Rothenberg, Molly Anne. The Excessive Subject. Cambridge UK: Polity Press, 2010. Print.
On page 42 R. starts to define subject of excess in terms of excessive in symbolic. It is the fact that we can’t control our meanings that we release in the symbolic, and also that we can’t control what we mean to others. “The fact that one has become meaningful to others — i.e. been registered in the Symbolic — does not mean that one actually knows what one means to others.
On the contrary, to enter the Symbolic register is to fall under the regime of signification as a signifier, that is, as capable of transmitting meaning, but not capable of coinciding precisely with one’s meaning. A gap remains between the subject who is referred to in the utterance at the level of enunciated (“I am a woman”) and the subject who is making the utterance at the level of enunciation. This gap marks the locus of the minimal difference that keeps the subject from coinciding with itself.
It is as though one were constantly uttering, simply by virtue of being a subject, “Here I am,” without, however, knowing what others make of that message.

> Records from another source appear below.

-- ==== Sys2Proof/Machine/Flags.lean ====
section
/-! DEFINITION. The status bits (spec/10_state.md rules R33 and R37), the numbers of the error codes
(spec/60_exceptions.md rule R234) and the gating of reads by a valid flag (spec/20_memory.md rule R74).
FCE has no condition codes and no flag computed from data. -/

namespace Sys2Proof.Machine

/-- The number of an error code (rule R234). -/
def ErrCode.code : ErrCode → BitVec 4
  | .ok => 0#4
  | .illcmd => 1#4
  | .notbl => 2#4
  | .nokey => 3#4
  | .key => 4#4
  | .msg => 5#4
  | .locked => 6#4
  | .range => 7#4

/-- `STATUS` (rule R37): `ERR` in [11:8], `RKV` in [1], `TBLV` in [0], every other bit 0. -/
def statusWord (s : State) : Word :=
  0#20 ++ s.err.code ++ 0#6 ++ BitVec.ofBool s.rkv ++ BitVec.ofBool s.tblv

/-- A read gated by a valid flag (rule R74): 0 while the flag is 0. -/
def gated (valid : Bool) (v : Word) : Word := if valid then v else 0#32

end Sys2Proof.Machine
end

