-- ==== Sys2Proof/Tests/Slice0.lean ====
section
/-! SUPPORT. The model's own tests: ill-formed words, command words written out, vectors of
spec/95_test_vectors.md (named V-... as there), and for every statement with hypotheses a witness that meets
them. Every expected value is the spec's. -/

namespace Sys2Proof.Tests

-- one theorem after another: each kernel evaluation would hold a thread
set_option Elab.async false

open Sys2Proof.Machine Sys2Proof.Statements

/-! ### Small states -/

/-- The table set `T_id` of spec/95_test_vectors.md, section 2.0. -/
def tId : Tables where
  pc1 := Vector.ofFn fun i => BitVec.ofNat 6 (i.val + 1)
  pc2 := Vector.ofFn fun i => BitVec.ofNat 6 (i.val + 1)
  e := Vector.ofFn fun i => BitVec.ofNat 6 (i.val % 32 + 1)
  s := Vector.replicate 8 (Vector.replicate 4 (Vector.ofFn fun c => BitVec.ofNat 4 c.val))
  p := Vector.ofFn fun i => BitVec.ofNat 6 (i.val + 1)
  ip := Vector.replicate 64 0#7
  ipinv := Vector.replicate 64 0#7

/-- The table set `T_aff` of spec/95_test_vectors.md, section 2.0. -/
def tAff : Tables where
  pc1 := Vector.ofFn fun i => BitVec.ofNat 6 (56 - i.val)
  pc2 := Vector.ofFn fun i => BitVec.ofNat 6 (5 * (i.val + 1) % 56 + 1)
  e := Vector.ofFn fun i => BitVec.ofNat 6 (7 * i.val % 32 + 1)
  s := Vector.ofFn fun b => Vector.ofFn fun r => Vector.ofFn fun c =>
    BitVec.ofNat 4 (c.val * (2 * r.val + 1) + b.val)
  p := Vector.ofFn fun i => BitVec.ofNat 6 ((11 * i.val + 5) % 32 + 1)
  ip := Vector.replicate 64 0#7
  ipinv := Vector.replicate 64 0#7

/-- The key "mojklucz" and the block "Message!" of the spec's vectors. -/
def mojklucz : Block := 0x6D6F6A6B6C75637A#64
def message : Block := 0x4D65737361676521#64

/-- Reset, with a table set. -/
def tabled (t : Tables) : State := { State.reset with tables := t, tblv := true }

/-- A table set, and the round keys of a key. -/
def keyed (t : Tables) (k : Block) : State :=
  { tabled t with key := k, rk := schedule k t.pc1 t.pc2 Config.shifts, rkv := true }

/-- The bytes in the message buffer from its start, with their number in `MLEN`. -/
def withMessage (s : State) (n : Fin 257) (bytes : List Byte) : State :=
  { s with mlen := n, mbuf := (bytes.zipIdx.map fun b => (b.2, b.1)) }

/-- The state `GEN` leaves for seed 42. -/
def generated : State := { State.reset with seed := 42#32, tables := generate Config.prng 42#32, tblv := true }

/-- The state with one pending operation. -/
def issue (s : State) (op : HostOp) : State := { s with pending := [op] }

/-- What one operation answers. -/
def answer (s : State) (op : HostOp) : Option Resp :=
  match step (issue s op) with
  | .next t => t.responses.getLast?
  | .fault _ | .refused _ => none

/-- A field of the state one command word leaves. -/
def afterWord {α : Type} (s : State) (w : Word) (f : State → α) : Option α :=
  match step (issue s (.write 0x0004#16 (.b32 w))) with
  | .next t => some (f t)
  | .fault _ | .refused _ => none

/-! ### Words -/

/-- Each check of WellFormed refuses a word of its own and passes the two others. -/
theorem test_wellFormed_refuses :
    (let r : RawCommand := ⟨1#23, 0#1, 0x10#8⟩; !r.reservedOk && r.opcodeOk && r.directionOk && !r.wellFormed) ∧
    (let r : RawCommand := ⟨0#23, 0#1, 0xFE#8⟩; r.reservedOk && !r.opcodeOk && r.directionOk && !r.wellFormed) ∧
    (let r : RawCommand := ⟨0#23, 1#1, 0xFF#8⟩; r.reservedOk && r.opcodeOk && !r.directionOk && !r.wellFormed) := by
  decide

/-- The fields of rule R93 written out, `reserved ++ dir ++ opc`, for all nine commands. -/
theorem test_decode_written_out :
    [0b00000000000000000000000#23 ++ 0b0#1 ++ 0b00000000#8, 0b00000000000000000000000#23 ++ 0b0#1 ++ 0b00000001#8,
      0b00000000000000000000000#23 ++ 0b0#1 ++ 0b00000010#8, 0b00000000000000000000000#23 ++ 0b0#1 ++ 0b00000011#8,
      0b00000000000000000000000#23 ++ 0b0#1 ++ 0b00010000#8, 0b00000000000000000000000#23 ++ 0b1#1 ++ 0b00010000#8,
      0b00000000000000000000000#23 ++ 0b0#1 ++ 0b00010001#8, 0b00000000000000000000000#23 ++ 0b1#1 ++ 0b00010001#8,
      0b00000000000000000000000#23 ++ 0b0#1 ++ 0b11111111#8].map (fun w => (decodeWord w).toOption) =
    [some .nop, some .gen, some .ksched, some .clrerr, some .blkenc, some .blkdec, some .msgenc, some .msgdec,
      some .srst] := by decide

/-- The illegal words of V-CM8 to V-CM12. -/
theorem test_decode_illegal :
    [0x00000101#32, 0x00000004#32, 0x80000001#32, 0x00000210#32, 0x000000FE#32].map decodeWord =
      [.error .directionOnFormatZ, .error .unassignedOpcode, .error .reservedBits, .error .reservedBits,
        .error .unassignedOpcode] := by decide

/-- No two rows of the opcode map select on the same fields. -/
theorem test_opcodeMap_distinct : opcodeMap.Pairwise fun a b => (a.dir, a.opc) ≠ (b.dir, b.opc) := by decide

theorem test_decodeTableWord :
    decodeTableWord 32 0x110 = some .blkdec ∧ decodeTableWord 32 0x101 = none ∧ decodeTableWord 40 0x110 = none := by
  decide

/-- Each of the nine words, put where the next step takes it, is answered at once. -/
theorem test_withFetchWord :
    [0x00, 0x02, 0x03, 0x10, 0x110, 0x11, 0x111, 0xFF].all (fun w =>
      match step (State.reset.withFetchWord 32 w) with
      | .next t => decide (t.pending = [] ∧ t.responses = [.ok])
      | _ => false) = true := by decide +kernel

/-! ### The port -/

/-- V-RD1 to V-RD8, on the reset state. -/
theorem test_reads_after_reset :
    [0x0000#16, 0x0004#16, 0x0008#16, 0x0028#16, 0x1000#16, 0x1200#16, 0x123C#16, 0x1208#16].map
        (fun off => answer State.reset (.read off .w4)) =
      [0x46434531#32, 0#32, 0#32, 0x100#32, 0#32, 1#32, 1#32, 2#32].map (fun v => some (.word v)) := by decide +kernel

/-- V-X1 to V-X13 but V-X10: reads that are not accepted. -/
theorem test_reads_rejected :
    [(0x002C#16, Width.w4), (0x0000#16, .w1), (0x0000#16, .w2), (0x0002#16, .w4), (0x0040#16, .w4), (0x0048#16, .w1),
      (0x10E0#16, .w4), (0x1240#16, .w4), (0x2080#16, .w4), (0x4100#16, .w1), (0x4000#16, .w4), (0xFFFC#16, .w4)].all
      (fun a => answer State.reset (.read a.1 a.2) == some .busError) = true := by decide +kernel

/-- V-X10 and V-X14 to V-X19. -/
theorem test_writes_rejected :
    answer State.reset (.read 0x40FF#16 .w1) = some (.byte 0#8) ∧
      [HostOp.write 0x0000#16 (.b32 0#32), .write 0x0008#16 (.b32 0#32), .write 0x1000#16 (.b32 1#32),
        .write 0x2000#16 (.b32 0#32), .write 0x0028#16 (.b32 8#32), .write 0x0004#16 (.b8 1#8)].all
        (fun op => answer (keyed tId mojklucz) op == some .busError) = true := by decide +kernel

/-- V-RD23 to V-RD30 with the round keys of V-KS3: `STATUS`, `KEY`, and the round-key window. -/
theorem test_reads_with_keys :
    [0x0008#16, 0x0020#16, 0x0024#16, 0x2000#16, 0x2004#16, 0x2078#16, 0x207C#16].map
        (fun off => answer (keyed tId mojklucz) (.read off .w4)) =
      [3#32, 0x6D6F6A6B#32, 0x6C75637A#32, 0x0000DADE#32, 0xD4CDB63A#32, 0x00006D6F#32, 0x6A6B6C75#32].map
        (fun v => some (.word v)) := by decide +kernel

/-- The code that `STATUS` shows in [11:8] for every error (rules R37 and R234). -/
theorem test_error_codes :
    [ErrCode.ok, .illcmd, .notbl, .nokey, .key, .msg, .locked, .range].map
        (fun c => answer { State.reset with err := c } (.read 0x0008#16 .w4)) =
      [0#32, 0x100#32, 0x200#32, 0x300#32, 0x400#32, 0x500#32, 0x600#32, 0x700#32].map (fun v => some (.word v)) := by
  decide +kernel
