-- ==== Sys2Proof/Machine/Params.lean ====
section
/-! DEFINITION. The values of the implementation parameters this model runs with: the defaults of 00_scope.md R7. -/

namespace Sys2Proof.Machine

/-- The default `REG_ID_OF` (10_state.md R21; the spec's choice 92 D2, UNVERIFIED, log 2). -/
def defaultRegIdOf : Reg → Byte
  | .r0 => 0x00#8 | .r1 => 0x01#8 | .r2 => 0x02#8 | .pc => 0x03#8 | .sp => 0x04#8 | .bp => 0x05#8
  | .zf => 0x06#8 | .cf => 0x07#8 | .of => 0x08#8

/-- The defaults of R7: UNVERIFIED, logs 1, 2, 3, 4 and 13. -/
def params : Params :=
  { opcodeOf := defaultOpcodeOf
    regIdOf := defaultRegIdOf
    badRegPolicy := .ignore
    ofSignRule := .strict
    badopExitStatus := 0
    abortExitStatus := 1 }

end Sys2Proof.Machine
end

The subject does not know what message it is sending, because the subject cannot eliminate the excessive dimension from its utterance. The subject cannot make the subject of which it speaks (“I am a woman”) coincide with the subject which is speaking (“[Here I am saying that]…”). That difference, that excess, is irreducible. So, the inability to control the meaning of oneself for others, this consequence of the difference between the level of the enunciated and the level of enunciation, is the way in which the subject becomes aware of its own non-self-coincidence. It is the way that the subject experiences its excessiveness with respect to itself, its existence as subject*. (43)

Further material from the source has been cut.